-- ==== Sys2Proof/Machine/Tray.lean ====
section
/-! DEFINITION. Machine/Tray.lean: what a tray's or a lender's answer does at the home: data for the line that
needed it, TRAY_DONE for the write or the fill it confirms, and the failures of R545, R542 and Table FAULT-3. -/

namespace Sys2Proof.Machine

/-- Discard a page's tier-0 and hot-page copies and refill it from tier 1; a second failure in the page releases the
frame (Table FAULT-3, R545). -/
def Qf.refillPage (q : Qf) (n : LineNo) : Qf :=
  let q := q.dropHot (linePage n)
  let s := lineSlot n
  let f := (q.extent s).t0Frame.toNat
  match q.pool.frames.find? f with
  | none => q
  | some fr =>
    let pg := (fld n 6 16 : BitVec 16).toNat
    if fr.badPages.contains pg then q.releaseFrame s .uncorrectable
    else
      let q := { q with pool := { q.pool with
        frames := q.pool.frames.set f { fr with badPages := fr.badPages ++ [pg] }
        t0Lines := q.pool.t0Lines.filter (fun x => x.1 / 64 != n.toNat / 64) } }
      (pageLines (linePage n)).foldl (fun q l => q.orderInternal { op := .fill, line := l }) q

/-! ### Reads -/

/-- The stored line that a read asked for has come. -/
def Qf.trayGot (q : Qf) (r : TrayRead) (s : StoredLine) : Qf :=
  let q := { q with home := { q.home with
    trayReads := dropFirst (fun x => x.ep = r.ep && x.tag = r.tag) q.home.trayReads } }
  match (q.lineQ r.forLine).bind BlockedLine.txn with
  | some t => if !r.cancelled && t.phase = .reading then (q.gotStored r.forLine t (.ok s)).settle else q
  | none => q

/-- A read failed: one from a lender is served from another tier and its replica dropped, one from a tray fails the
request that needed it (R545, Table FAULT-3). -/
def Qf.trayReadFail (q : Qf) (r : TrayRead) (st : Status) : Qf :=
  let q := { q with home := { q.home with
    trayReads := dropFirst (fun x => x.ep = r.ep && x.tag = r.tag) q.home.trayReads } }
  let q := if r.cirrus then (q.dropReplica (lineSlot r.line)).lineFault 0 r.line st else q.lineFault 1 r.line st
  match (q.lineQ r.forLine).bind BlockedLine.txn with
  | some t =>
    if r.cancelled || t.phase != .reading then q
    else if r.cirrus then (q.readFor r.forLine t).settle
    else (q.gotStored r.forLine t (.error st)).settle
  | none => q

/-! ### Writes -/

/-- Whether a write is the line that a replication is writing at its lender. -/
def Qf.isReplica (q : Qf) (w : TrayWrite) : Bool :=
  q.pool.replications.any (fun r => r.slot = lineSlot w.line && r.lender = w.ep &&
    r.pos = (lineInExt w.line).toNat)

/-- Whether a transaction's operation uses the recalled data after it has been placed. -/
def usesDirty (o : LineOp) : Bool :=
  match o with | .rdNc | .rdShared | .rdOwn | .upgrade | .atomic => true | _ => false

/-- A placement of a transaction is confirmed: the recalled data first, else the request's own (R109, R320). -/
def Qf.txnPlaced (q : Qf) (n : LineNo) : Qf :=
  let q := q.updTxn n (fun t => { t with trayLeft := t.trayLeft - 1 })
  match (q.lineQ n).bind BlockedLine.txn with
  | some t =>
    if t.phase != .placing || t.trayLeft != 0 then q
    else if mergesDirty t then q.placedNow n t
    else match t.dirty with
    | some l =>
      let t' : Txn := { t with wb := none, dirty := if usesDirty t.req.op then t.dirty else none }
      (((q.evalWaits n l).wbAnswer n t).updTxn n (fun _ => t')).afterSnoops n t'
    | none => q.placedNow n t
  | none => q

/-- A write is confirmed (R320). -/
def Qf.trayWritten (q : Qf) (w : TrayWrite) : Qf :=
  let rep := q.isReplica w
  let q := { q with home := { q.home with
    trayWrites := dropFirst (fun x => x.ep = w.ep && x.tag = w.tag) q.home.trayWrites } }
  if rep then (q.replicaWrote (lineSlot w.line)).settle
  else if !w.waits then q.settle
  else match w.wb with
  | some (p, l) => (q.wbPlaced w.line p l).settle
  | none => (q.txnPlaced w.line).settle

/-- A write failed at its tray or lender (R545). -/
def Qf.trayWriteFail (q : Qf) (w : TrayWrite) (st : Status) : Qf :=
  let rep := q.isReplica w
  let n := w.line
  let q := { q with home := { q.home with
    trayWrites := dropFirst (fun x => x.ep = w.ep && x.tag = w.tag) q.home.trayWrites } }
  if rep then (q.replicaEnd (lineSlot n) st).settle
  else
    let q := if !w.waits then q.lineFault 1 n st
      else match w.wb with
      | some (p, _) => q.answerFail p st
      | none =>
        match (q.lineQ n).bind BlockedLine.txn with
        | some t =>
          (match t.req.op with
           | .evict _ | .extRecall _ => (q.lineFault 1 n st).txnPlaced n
           | _ => q.failTxn n t st)
        | none => q
    (q.refillPage n).settle

/-! ### Answers -/

/-- The slot whose scrub awaits a fill's answer. -/
def Qf.fillSlot (q : Qf) (ep : Ep) (tag : Tag) : Option (Slot × Nat) :=
  let ws : List (Nat × Withdrawal) := q.pool.withdrawals
  (List.find? (fun (x : Nat × Withdrawal) =>
    (match x.2.fill with | some f => f.1 = tag | none => false) &&
    (q.extent (BitVec.ofNat 18 x.1)).trayEp = ep) ws).map (fun x =>
      (BitVec.ofNat 18 x.1, (match x.2.fill with | some f => f.2.1 | none => 0)))

/-- Whether a write is that of an endpoint and tag. -/
def TrayWrite.is (w : TrayWrite) (ep : Ep) (tag : Tag) : Bool := w.ep = ep && w.tag = tag
/-- Whether a read is that of an endpoint and tag. -/
def TrayRead.is (r : TrayRead) (ep : Ep) (tag : Tag) : Bool := r.ep = ep && r.tag = tag

/-- A tray confirms a write or a fill; while the chip drains, the write only leaves the drain (R320, R426, R542). -/
def Qf.trayDone (q : Qf) (ep : Ep) (tag : Tag) : Qf :=
  if q.pwr.failState != 0 then
    { q with home := { q.home with trayWrites := dropFirst (fun w => w.is ep tag) q.home.trayWrites } }
  else match q.fillSlot ep tag with
  | some x => (q.scrubDone x.1 x.2).settle
  | none =>
    match q.home.trayWrites.find? (fun w => w.is ep tag) with
    | some w => q.trayWritten w
    | none => q

/-- A tray or lender refuses a request: a tray's line or write fails UNCORRECTABLE whatever the tray says (R545). -/
def Qf.trayFail (q : Qf) (ep : Ep) (tag : Tag) (st : Status) : Qf :=
  match q.fillSlot ep tag with
  | some x => (q.scrubStop x.1 st).settle
  | none =>
    match q.home.trayReads.find? (fun r => r.is ep tag) with
    | some r => q.trayReadFail r (if r.cirrus then st else .uncorrectable)
    | none =>
      match q.home.trayWrites.find? (fun w => w.is ep tag) with
      | some w => q.trayWriteFail w (if q.isReplica w then st else .uncorrectable)
      | none => q

/-- The freeze of a power failure: every accepted protected write that its tray has not been sent goes on, its snoops
taken as answered SNP_RSP_I and a read from a Cirrus lender made at the tray instead (R113, R426, R428). -/
def Qf.drainAccepted (q : Qf) : Qf :=
  q.acceptedLines.foldl (fun q n =>
    let q := (q.updTxn n (fun t => { t with snoops := t.snoops.map (fun s =>
      { s with answered := true, wantData := false, wantWb := false }) })).checkSnoops n
    (q.home.trayReads.filter (fun r => r.cirrus && r.forLine = n)).foldl (fun q r => q.trayReadFail r .linkDown) q) q

/-- A tray can no longer be reached: everything it has not answered fails, and its scrubs stop (R542). -/
def Qf.trayLost (q : Qf) (ep : Ep) : Qf :=
  let reads := q.home.trayReads.filter (fun r => r.ep = ep)
  let writes := q.home.trayWrites.filter (fun w => w.ep = ep)
  let fills : List (Nat × Withdrawal) := q.pool.withdrawals.filter (fun (x : Nat × Withdrawal) =>
    x.2.fill.isSome && (q.extent (BitVec.ofNat 18 x.1)).trayEp = ep)
  let q := reads.foldl (fun q r => q.trayReadFail r .linkDown) q
  let q := writes.foldl (fun q w => q.trayWriteFail w .linkDown) q
  (fills.foldl (fun q x => q.scrubStop (BitVec.ofNat 18 x.1) .linkDown) q).settle

/-- TRAY_DONE (R320): a tray's confirmation of a write. -/
def execTrayDone (i : Ingress) (p : Packet) (s : State) : Out :=
  done (fun q =>
    if p.destEp = q.ownEp then
      (if q.inService || (q.running && q.pwr.failState = 1) then (q.take i p).trayDone p.srcEp p.tag else q)
    else q.forHome i p id) s

end Sys2Proof.Machine
end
++++++
◆ **Your assignment**:
Using the material, find how many lines hold the word "usesDirty". Give the number by itself.

◆ **Response box**:
2